**What this task involves**
Please copy each line of the listing below in which the word "Machine" appears.

**Excerpted records**

-- ==== Sys2Proof/Machine/Step.lean ====
section
/-! DEFINITION. One step of the hub: the command at the front of the queue is taken and executed. -/

namespace Sys2Proof.Machine

/-- One step: the front command runs with the queue's rest; on an empty queue the hub idles (DESIGN CHOICE, log entry
37). -/
def step (s : State) : Host.Outcome State Fault Refusal :=
  match s.pending with
  | [] => .next s
  | c :: cs => exec c (s.setPending cs)

/-- `s` with the command that a table word spells put at the front of the queue; unchanged where it spells none. -/
def State.withFetchWord (s : State) (nbits w : Nat) : State :=
  match decodeTableWord nbits w with
  | none => s
  | some c => s.setPending (c :: s.pending)

end Sys2Proof.Machine
end

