-- ==== Sys2Proof/Certificates/Slice0/Obligations.lean ====
section
/-! DEFINITION. The statements for the provers, from the numbered rules of spec/. A statement about a command says the
next state it answers, which is also its frame: every part that the equation does not name is as before. -/

open Sys2Proof Sys2Proof.Machine

/-! ### The queue of commands and the link -/

/-- A step takes the command at the front of the queue and executes it with the queue's rest.
The queue of commands is the model's own (log entries 37 and 39). -/
def Obligations.StepRunsTheFrontCommand : Prop :=
  ∀ (c : Instr) (cs : List Instr) (s : State), s.pending = c :: cs → step s = exec c (s.setPending cs)

/-- Every command answers a next state in every state: one for an event that the state cannot have leaves it as it is, so
that nothing faults. That is the model's choice (log entry 38), and so is the queue of waiting commands, which every command
leaves alone (log entries 37 and 39). -/
def Obligations.EveryCommandCompletesAndKeepsTheQueue : Prop :=
  ∀ (c : Instr) (s : State), ∃ t : State, exec c s = .next t ∧ t.pending = s.pending

/-- 09 R154 and R155: while service is open every request, a broadcast query among them, is discarded as busy and does
nothing else.
09 R156 to R158: a request of the wrong length is answered MALFORMED, a request of no catalogued kind UNKNOWN with reply
kind FFH (11 section 11.2); neither touches a block.
09 R158: a query sent to broadcast is ignored and counted as another frame; no broadcast opens service or forms a reply.
That a request's command stands for the receipt of its whole frame is the model's choice (log entry 35). -/
def Obligations.RequestsAreJudgedInTheirOrder : Prop :=
  (∀ s : State, s.mlc.deaf = false → s.mlc.service = true →
      (∀ (c : Instr) (k : ReqKind) (r : Req), requestOf c = some (k, r) → r.payload.length ≤ 248 →
        exec c s = .next (s.dropFrame { s.mlc.ctr with busy := bump s.mlc.ctr.busy }))
      ∧ (∀ r : Req, r.payload.length ≤ 248 →
        exec (.unknownRequest r) s = .next (s.dropFrame { s.mlc.ctr with busy := bump s.mlc.ctr.busy }))
      ∧ exec .busyDiscard s = .next (s.dropFrame { s.mlc.ctr with busy := bump s.mlc.ctr.busy })
      ∧ exec .broadcastQuery s = .next (s.dropFrame { s.mlc.ctr with busy := bump s.mlc.ctr.busy }))
  ∧ (∀ s : State, s.mlc.deaf = false → s.mlc.service = false →
      (∀ (c : Instr) (k : ReqKind) (r : Req), requestOf c = some (k, r) → r.payload.length ≤ 248 →
        r.payload.length ≠ k.length → (k.query = true → r.broadcast = false) →
        exec c s = .next (s.concluded (k.code + 0x80) r .malformed []))
      ∧ (∀ r : Req, r.payload.length ≤ 248 → exec (.unknownRequest r) s = .next (s.concluded 0xFF r .unknown [])))
  ∧ (∀ s : State, s.mlc.deaf = false → s.mlc.service = false →
      (∀ (c : Instr) (k : ReqKind) (r : Req), requestOf c = some (k, r) → r.payload.length ≤ 248 → r.broadcast = true →
        k.query = true → exec c s = .next (s.dropFrame { s.mlc.ctr with other := bump s.mlc.ctr.other }))
      ∧ exec .broadcastQuery s = .next (s.dropFrame { s.mlc.ctr with other := bump s.mlc.ctr.other })
      ∧ (∀ (c : Instr) (k : ReqKind) (r : Req), requestOf c = some (k, r) → r.payload.length ≤ 248 → r.broadcast = true →
        ∃ t : State, exec c s = .next t ∧ t.mlc.service = false ∧ t.mlc.reply = s.mlc.reply))

/-- 09 R152 to R154: each error of the receiver raises its own counter, takes the receiver to HUNT with nothing in assembly,
and changes nothing else. A bad byte counts in HEADER and BODY only, and the inter-byte timeout is timed there only: it
comes at the first tick more than 250,000 after the last byte's end (the model's inference, log entry 34). That
LENGTH_ERROR, CRC_ERROR and OTHER_FRAME stand for the receipt of such a whole frame, whatever bytes the model has recorded,
is the model's choice (log entry 35), and so is that the command lets the ticks up to the timeout pass (log entry 4). -/
def Obligations.ReceiverErrorsCountAndHunt : Prop :=
  (∀ s : State, s.mlc.deaf = false →
      (s.mlc.rx.phase = .hunt → exec .linkFramingError s = .next s)
      ∧ (s.mlc.rx.phase ≠ .hunt →
        exec .linkFramingError s = .next (s.dropFrame { s.mlc.ctr with framing := bump s.mlc.ctr.framing }))
      ∧ exec .lengthError s = .next (s.dropFrame { s.mlc.ctr with length := bump s.mlc.ctr.length })
      ∧ exec .crcError s = .next (s.dropFrame { s.mlc.ctr with crc := bump s.mlc.ctr.crc })
      ∧ exec .otherFrame s = .next (s.dropFrame { s.mlc.ctr with other := bump s.mlc.ctr.other }))
  ∧ (∀ s : State, s.mlc.held = false →
      (s.mlc.rx.phase = .hunt → exec .interByteTimeout s = .next s)
      ∧ (s.mlc.rx.phase ≠ .hunt → s.mlc.rx.inByte = false → s.ref.a.assembling = [] → s.ref.b.assembling = [] →
        s.clk.ticks ≤ s.mlc.rx.lastTick + 250000 →
        s.mlc.rx.lastTick + 250001 - s.clk.ticks < s.ticksToRoll →
        ∃ (v : Ts) (c : Clock), c.ticks = s.mlc.rx.lastTick + 250001 ∧ v.sec = s.tsu.ts.sec
          ∧ exec .interByteTimeout s =
            .next (((s.setTsu { s.tsu with ts := v }).setClk c).dropFrame
              { s.mlc.ctr with timeouts := bump s.mlc.ctr.timeouts })))

/-- The bytes of a host's frame from its address byte through its CRC (11 section 11.2): direction host to hub, the hub's
address or 15, kind, id, length, payload. -/
def hostFrame (addr : BitVec 3) (kind : Byte) (r : Req) : List Byte :=
  withCrc ([if r.broadcast then 15 else addr.setWidth 8, kind, r.id, BitVec.ofNat 8 r.payload.length] ++ r.payload)

/-- The request catalogue (09 section 9.5) with the kind bytes and payload lengths of 11 section 11.2: each request's command,
its kind byte, whether a broadcast of it is ignored, its one payload length. -/
def requestTable : List ((Req → Instr) × ReqKind) := [
  (.identify, ⟨0x01, true, 0⟩), (.status, ⟨0x02, true, 1⟩), (.restart, ⟨0x03, false, 0⟩),
  (.readTime, ⟨0x04, true, 0⟩), (.latch, ⟨0x05, false, 0⟩), (.readStrobe, ⟨0x06, true, 0⟩),
  (.setTime, ⟨0x07, false, 6⟩), (.adjust, ⟨0x08, false, 9⟩), (.setLeap, ⟨0x09, false, 9⟩),
  (.readLoop, ⟨0x0A, true, 0⟩), (.setReference, ⟨0x0B, false, 12⟩), (.readReference, ⟨0x0C, true, 1⟩),
  (.setLoop, ⟨0x0D, false, 27⟩), (.scheduleEdit, ⟨0x0E, false, 9⟩), (.scheduleCommit, ⟨0x0F, false, 0⟩),
  (.scheduleDiscard, ⟨0x10, false, 0⟩), (.readSchedule, ⟨0x11, true, 3⟩), (.setCycle, ⟨0x12, false, 5⟩),
  (.setPort, ⟨0x13, false, 6⟩), (.readPort, ⟨0x14, true, 2⟩), (.setDrift, ⟨0x15, false, 30⟩),
  (.readRack, ⟨0x16, true, 2⟩), (.readRow, ⟨0x17, true, 0⟩), (.setLine, ⟨0x18, false, 7⟩),
  (.readLines, ⟨0x19, true, 3⟩), (.setQueue, ⟨0x1A, false, 3⟩), (.stamps, ⟨0x1B, true, 5⟩),
  (.setNotices, ⟨0x1C, false, 2⟩), (.poll, ⟨0x1D, true, 0⟩)]

/-- 09 R151 to R154: an oscillator tick at which only LINK_RX shows something. A start bit is noted where bytes are taken. A
byte whose start bit was not noted, or that ends at a deaf receiver, is not taken (the model's inference and choice, log
entries 34 and 61). A bad byte is discarded in HUNT and ends the frame elsewhere. A good byte starts a frame (A7H in HUNT),
joins its header, opens its body with a length byte up to 248, joins its body, or completes it, and the frame is then
judged. `u` is the state at that tick: the ticks before it may have ended a silent frame (R153).
09 R154, R156; 11 section 11.2: a complete frame with a bad CRC is counted so; one of the other direction or for another hub
is counted as another frame; one for the hub is served as the request that its kind byte names, with its id and payload, and
one of no catalogued kind as unknown.
09 section 9.5; 11 section 11.2: the kind bytes 01H to 1DH name the 29 requests as `requestTable` lists them, each with its
payload length, and a frame of a kind does what that request's command does. A frame of any other kind does what
UNKNOWN_REQUEST does. That a request's command stands for the receipt of its whole frame is the model's choice (log entry
35). -/
def Obligations.LinkBytesBecomeFramesAndRequests : Prop :=
  (∀ (s : State) (n : Nat) (x : Pins), s.mlc.held = false → n + 1 < s.ticksToRoll → s.stl.hstb = some x.hstb →
      x.todA = ⟨none, false⟩ → x.todB = ⟨none, false⟩ → (∀ l : Line, (s.line l).sample = x.lines.getLsbD l.val) →
      let u := s.runTicks (n + 1)
      let m := u.mlc
      let leaves := fun (y : Mlc) => Host.Outcome.next ((u.setClk { u.clk with taken := [.hstb, .pins] }).setMlc y)
      let hunting : Receiver := { m.rx with phase := .hunt, bytes := [], inByte := false }
      (x.linkRx = ⟨none, true⟩ →
        exec (.oscillatorTick n x) s = leaves { m with rx := { m.rx with inByte := !m.deaf } })
      ∧ ∀ b : SerialByte, x.linkRx = ⟨some b, false⟩ →
        (m.rx.inByte = false ∨ m.deaf = true →
          exec (.oscillatorTick n x) s = leaves { m with rx := { m.rx with inByte := false } })
        ∧ (m.rx.inByte = true → m.deaf = false →
          let bs := m.rx.bytes ++ [b.value]
          (b.stopHigh = false → m.rx.phase = .hunt →
            exec (.oscillatorTick n x) s = leaves { m with rx := { m.rx with inByte := false } })
          ∧ (b.stopHigh = false → m.rx.phase ≠ .hunt → exec (.oscillatorTick n x) s =
            leaves { m with rx := hunting, ctr := { m.ctr with framing := bump m.ctr.framing } })
          ∧ (b.stopHigh = true → m.rx.phase = .hunt → b.value = 0xA7 →
            exec (.oscillatorTick n x) s = leaves { m with rx := ⟨.header, [], false, u.clk.ticks⟩ })
          ∧ (b.stopHigh = true → m.rx.phase = .hunt → b.value ≠ 0xA7 →
            exec (.oscillatorTick n x) s = leaves { m with rx := { m.rx with inByte := false } })
          ∧ (b.stopHigh = true → m.rx.phase = .header → m.rx.bytes.length < 3 →
            exec (.oscillatorTick n x) s = leaves { m with rx := ⟨.header, bs, false, u.clk.ticks⟩ })
          ∧ (b.stopHigh = true → m.rx.phase = .header → 3 ≤ m.rx.bytes.length → b.value.toNat ≤ 248 →
            exec (.oscillatorTick n x) s = leaves { m with rx := ⟨.body, bs, false, u.clk.ticks⟩ })
          ∧ (b.stopHigh = true → m.rx.phase = .header → 3 ≤ m.rx.bytes.length → 248 < b.value.toNat →
            exec (.oscillatorTick n x) s =
              leaves { m with rx := hunting, ctr := { m.ctr with length := bump m.ctr.length } })
          ∧ (b.stopHigh = true → m.rx.phase = .body → bs.length < 6 + field bs 3 1 →
            exec (.oscillatorTick n x) s = leaves { m with rx := ⟨.body, bs, false, u.clk.ticks⟩ })
          ∧ (b.stopHigh = true → m.rx.phase = .body → 6 + field bs 3 1 ≤ bs.length →
            exec (.oscillatorTick n x) s = .next (((u.setClk { u.clk with taken := [.hstb, .pins] }).setMlc
              { m with rx := { m.rx with inByte := false } }).judgeFrame bs))))
  ∧ (∀ (s : State) (bs : List Byte),
      (crcGood bs = false → s.judgeFrame bs = s.dropFrame { s.mlc.ctr with crc := bump s.mlc.ctr.crc })
      ∧ (crcGood bs = true →
        128 ≤ field bs 0 1 ∨ (field bs 0 1 % 16 ≠ s.mlc.addr.toNat ∧ field bs 0 1 % 16 ≠ 15) →
        s.judgeFrame bs = s.dropFrame { s.mlc.ctr with other := bump s.mlc.ctr.other }))
  ∧ (∀ (s : State) (r : Req) (kind : Byte), r.payload.length ≤ 248 →
      s.judgeFrame (hostFrame s.mlc.addr kind r) =
        match catalogue kind.toNat with
        | some (k, act) => s.serve k r act
        | none => s.serveUnknown r)
  ∧ (∀ x ∈ requestTable, ∀ r : Req, requestOf (x.1 r) = some (x.2, r))
  ∧ (∀ (s : State) (c : Instr) (k : ReqKind) (r : Req), requestOf c = some (k, r) → r.payload.length ≤ 248 →
      exec c s = .next (s.judgeFrame (hostFrame s.mlc.addr k.code r)))
  ∧ (∀ (s : State) (r : Req) (kind : Byte), r.payload.length ≤ 248 → kind.toNat = 0 ∨ 29 < kind.toNat →
      exec (.unknownRequest r) s = .next (s.judgeFrame (hostFrame s.mlc.addr kind r)))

**Your response**
-- ==== Sys2Proof/Machine/Step.lean ====
namespace Sys2Proof.Machine
end Sys2Proof.Machine
open Sys2Proof Sys2Proof.Machine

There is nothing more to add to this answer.